Dare To Dream Naysayer

Here is something to amuse you on this cold November morning while you suffer from your Full Moon Halloween induced hangover. It turns out there is such a thing as linesman watch. That probably makes no sense to you, and for those who don’t know, a linesman is the person who runs along the touchline in either football, rugby or such thing and indicates whether the ball is out. Bizarrely it turns out one has become a celebrity for all the right reason recently, or at least the amusing reasons. Scottish football team Inverness Caledonian Thistle decided to replace human operated cameras with AI ones but it backfired when the AI system mistook the linesman’s bald head for the football. Only in Scotland.

While AI may stoke the fear of Terminator in you we discover the more amusing realities of a technology evidently still in it’s infancy. It is clear though how much technology is going to affect the way we work and the jobs we have. I’m no luddite, although I am cautious, but I do believe technology has the potential to set us free. It’s not work that’ll do this, it’s quite the opposite. Mass employment is not the answer but neither is capitalism’s quest for infinite profit. It offers up the possibility that we will likely in the next ten years either have to create an entire new sector of work, likely more than one, or find a way to allow people to work less and yet keep this standard of living.

It’s not impossible for people for work four or five hours a day, sharing what jobs remain. It would mean the entire redrawing of society as it would be impossible for people to continue to hoard the wealth. It would likely mean the unthinkable that things would need to be shared at little, less profits would have to be made. Maybe the concept of a profit driven society would be replaced with a people centre one. Perhaps I’m some kind of utopian idealist dreamer but we need dreams to make anything previously thought impossible possible. Throughout history the previously impossible has been made possible. Humans have proved in the past they are capable of compassion, they don’t only want to screw each over. No extreme one way or another is either desirable or realistic but perhaps a redrawing of the balance is about due. We are very capable. Don’t believe anyone who tells you otherwise, it’s likely not in their benefit or they simply have no imagination. Let’s start imagining.

A Habitual Moon

It’s a full moon today so energy will be high. How fun that it’s also Halloween. How sad that everyone will be stuck inside in front of Zoom screens. Apparently one aspect of a full moon, or at least the affect upon us, is that we revert to our strongest habits. You won’t be able to prove that in a lab so I imagine it’ll be down to some empirical research of sorts to understand that. With us viewing the world and experiences through a presupposed narrative, I assume that empirically our understanding will be deeply flawed. A leap of faith, well it may just be necessary. Regardless I do enjoy trying to understand habits, they seem rather powerful after all.
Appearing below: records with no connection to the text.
-- ==== Sys2Proof/Tests/Slice0.lean ====
section
/-! SUPPORT. Tests/Slice0.lean: the model's own tests, each expected value being the spec's (spec/95_test_vectors.md, or the
table or rule named beside it), and a witness for the hypotheses of every statement that has some. -/

namespace Sys2Proof.Tests

open Sys2Proof.Machine

/-- The next state, if there is one. -/
def nextOf (r : Host.Outcome State Fault Refusal) : Option State :=
  match r with
  | .next t => some t
  | .fault _ => none
  | .refused _ => none

/-- The fault, if there is one. -/
def faultOf (r : Host.Outcome State Fault Refusal) : Option Fault :=
  match r with
  | .next _ => none
  | .fault f => some f
  | .refused _ => none

/-- What a word decodes to, if anything. -/
def decoded (c : Code) : Option Instr := (decode c).toOption

/-- The modulus limbs as vector values: the names `P` and `P-1` of spec/95_test_vectors.md. -/
def pLimbs : Quad Limb :=
  ⟨0x43e1f593f0000001#64, 0x2833e84879b97091#64, 0xb85045b68181585d#64, 0x30644e72e131a029#64⟩
def pMinus1 : Quad Limb :=
  ⟨0x43e1f593f0000000#64, 0x2833e84879b97091#64, 0xb85045b68181585d#64, 0x30644e72e131a029#64⟩
def zero : Quad Limb := Quad.fill 0#64
def one : Quad Limb := ⟨1#64, 0#64, 0#64, 0#64⟩
def maxQ : Quad Limb := Quad.fill 0xFFFFFFFFFFFFFFFF#64

/-- A command in flight at `UPC = k`, with operands 0 and 1 and a borrow of `b`. -/
def inFlight (o : Op) (k : BitVec 4) (b : Bool) : State :=
  { State.reset with
    op := some o, fin := some true, x := zero.map some, y := one.map some
    bw := some b, cy := some false, upc := k, busy := true }

/-- Vector T1 after its step 9: the borrow chain done, the mask made, the four limbs masked. -/
def t1AfterAnds : State :=
  { inFlight .subct 9#4 true with
    z := maxQ.map some, mask := some 0xFFFFFFFFFFFFFFFF#64, m := pLimbs.map some
    trace := [.sbb 0, .sbb 1, .sbb 2, .sbb 3, .b2m, .and 0, .and 1, .and 2, .and 3] }

/-- An idle block whose host asks for command `o`. -/
def asked (o : Op) (x y : Wide) (fin : Bool) : State :=
  { State.reset with inputs := [PortsIn.request o x y fin] }

/-! ## Well-formedness: each check refuses an ill-formed term -/

theorem test_unused_code_05_refused : uopCodeUsed 0x05#5 = false := by decide
theorem test_unused_code_15_refused : uopCodeUsed 0x15#5 = false := by decide
theorem test_unused_code_1f_refused : uopCodeUsed 0x1F#5 = false := by decide
theorem test_used_code_18_kept : uopCodeUsed 0x18#5 = true := by decide
theorem test_used_codes_are_those_that_decode :
    ∀ c : BitVec 5, uopCodeUsed c = (decoded (.uop c)).isSome := by decide
theorem test_subct_with_flag_not_host_written : (Instr.subct 0#256 0#256 true).inHostSyntax = false := by decide
theorem test_bchain_with_flag_not_host_written : (Instr.bchain 0#256 0#256 true).inHostSyntax = false := by decide
theorem test_cmadd_with_y_not_host_written : (Instr.cmadd 0#256 1#256 true).inHostSyntax = false := by decide
theorem test_subbr_with_flag_not_host_written : (Instr.subbr 0#256 0#256 true).inHostSyntax = false := by decide

/-! ## Decoding, word by word from R43, R44 and R48 -/

/-- The `REQ` word of vector T1. -/
theorem test_decode_subct : decoded (.req
    0x000000000000000000000000000000000000000000000000000000000000000010000000000000000000000000000000000000000000000000000000000000000#515)
    = some (.subct 0#256 1#256 false) := by decide +kernel

/-- The first `REQ` word of program P5. -/
theorem test_decode_bchain : decoded (.req
    0x2ffffffffffffffffffffffffffffffffffffffffffffffffffffffffffffffff0000000000000000000000000000000000000000000000000000000000000000#515)
    = some (.bchain 0#256 (BitVec.allOnes 256) false) := by decide +kernel

/-- The second `REQ` word of program P5. -/
theorem test_decode_cmadd : decoded (.req
    0x500000000000000000000000000000000000000000000000000000000000000000000000000000000000000000000000000000000000000000000000000000001#515)
    = some (.cmadd 1#256 0#256 true) := by decide +kernel

/-- The second `REQ` word of program P3. -/
theorem test_decode_subbr : decoded (.req
    0x600000000000000000000000000000000000000000000000000000000000000030000000000000000000000000000000000000000000000000000000000000005#515)
    = some (.subbr 5#256 3#256 false) := by decide +kernel

theorem test_decode_sbb : decoded (.uop 0b00010#5) = some (.sbb 2) := by decide
theorem test_decode_b2m : decoded (.uop 0b00100#5) = some .b2m := by decide
theorem test_decode_and : decoded (.uop 0b01001#5) = some (.and 1) := by decide
theorem test_decode_adc : decoded (.uop 0b01111#5) = some (.adc 3) := by decide
theorem test_decode_adcp : decoded (.uop 0b10010#5) = some (.adcp 2) := by decide
theorem test_decode_br : decoded (.uop 0b10100#5) = some .br := by decide
theorem test_decode_end : decoded (.uop 0b11000#5) = some .endOp := by decide
theorem test_decode_refuses_by_name : decodeUop 0x07#5 = .error (.unusedUop 0x07#5) := rfl

/-- The `REQ` word of vector T1 written by the encoder. -/
theorem test_encode_subct : encode (.subct 0#256 1#256 false) = .req
    0x000000000000000000000000000000000000000000000000000000000000000010000000000000000000000000000000000000000000000000000000000000000#515 := by
  decide +kernel

/-! ## Table words and the next instruction -/

theorem test_table_word_cmadd : decodeTableWord 2 0x2 = some (.cmadd 0#256 0#256 false) := by decide
theorem test_table_word_cmadd_in_a_byte : decodeTableWord 8 0x2 = some (.cmadd 0#256 0#256 false) := by decide
theorem test_table_word_sbb : decodeTableWord 5 0x00 = some (.sbb 0) := by decide
theorem test_table_word_end_in_a_byte : decodeTableWord 8 0x18 = some .endOp := by decide
theorem test_table_word_unused : decodeTableWord 8 0x05 = none := by decide

/-- Every row of the opcode table is run by the first step after reset. -/
theorem test_every_row_runs_first :
    ∀ r ∈ [(2, 0x0), (2, 0x1), (2, 0x2), (2, 0x3), (5, 0x00), (5, 0x04), (5, 0x08), (5, 0x0C), (5, 0x10), (5, 0x14), (5, 0x18)],
      ((nextOf (step (State.reset.withFetchWord r.1 r.2))).isSome &&
        decide ((decodeTableWord r.1 r.2).map Move.run = some (nextMove (State.reset.withFetchWord r.1 r.2)))) = true := by
  decide

/-! ## One step of each instruction -/

/-- P6, `issue SUBCT [0,0,0,0],[1,0,0,0]`. -/
theorem test_step_issues_subct :
    (nextOf (step (asked .subct 0#256 1#256 false))).map (fun t => (t.busy, t.rvalid, t.op, t.bw, t.cy)) =
    some (true, false, some .subct, some false, some false) := by decide

/-- The same move: the result registers lose their values and the second operand is latched. -/
theorem test_step_issue_of_subct_clears_result :
    (nextOf (step { asked .subct 0#256 1#256 false with fout := some true, z := maxQ.map some })).map
      (fun t => (t.fout, t.z, t.y)) = some (none, Quad.fill none, one.map some) := by decide

/-- R43: limb 3 of the operand is the top 64 bits of the port. -/
theorem test_bchain_latches_top_limb :
    (nextOf (exec (.bchain (7#256 <<< 192) 0#256 true) State.reset)).map (fun t => (t.x.l3, t.x.l0, t.op, t.fin)) =
    some (some 7#64, some 0#64, some .bchain, some true) := by decide

/-- R46: `CMADD` latches the operand it ignores. -/
theorem test_cmadd_latches_ignored_operand :
    (nextOf (exec (.cmadd 0#256 9#256 true) State.reset)).map (fun t => (t.y.l0, t.fin)) = some (some 9#64, some true) := by
  decide

/-- P6, `issue (anything)` while `BUSY = 1`. -/
theorem test_subbr_waits_while_busy :
    nextOf (exec (.subbr 5#256 3#256 false) (inFlight .subct 2#4 true)) = some (inFlight .subct 2#4 true) := by decide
I’m reading a book at the moment on fear and not in a typical challenge you fears kind of way but more learn to love and see the positives of fear. I’m only a quarter of the way through so I haven’t fully grasped it but there does appear to be some legitimacy in what he says. It’s called Fearvana by Akshay Nanavati if you’re curious. I won’t go into what Fearvana is exactly, mainly because I’ve not read enough that I’ll likely do it a disservice. What made me think about it though was that he mentions something about synapses in our brains which we have developed over a long time. Connections between neural pathways or something like that. Anyway these are the animalistic responses we have to situations, the habitual response we have learnt to make.

It’s another way of looking at how we behave but it’s interesting to think of it that way when observing how we behave and respond, and this can be to anything. Instead of just thinking about how this is habit, looking behind it at the science seems to help understand how malleable our behaviour is. If it’s just connections in our brain which have formed, it also means they can reform. Without saying certain things can be good or bad, we definitely have more and less desirable habits which we decide upon personally. It’s very liberating to realise what they actually are and with the brick wall coming down it also makes them surmountable.

So this full moon, observe yourself. What is it that seems to have been building up this last week especially. How do you find yourself responding to it. Do you recognise anything familiar in your behaviour, good and bad, desirable and undesirable. Can you detach yourself from it and see it for what it is. Just that first try will do. Just observe. Don’t judge and don’t box yourself. Step back. Step back from it all.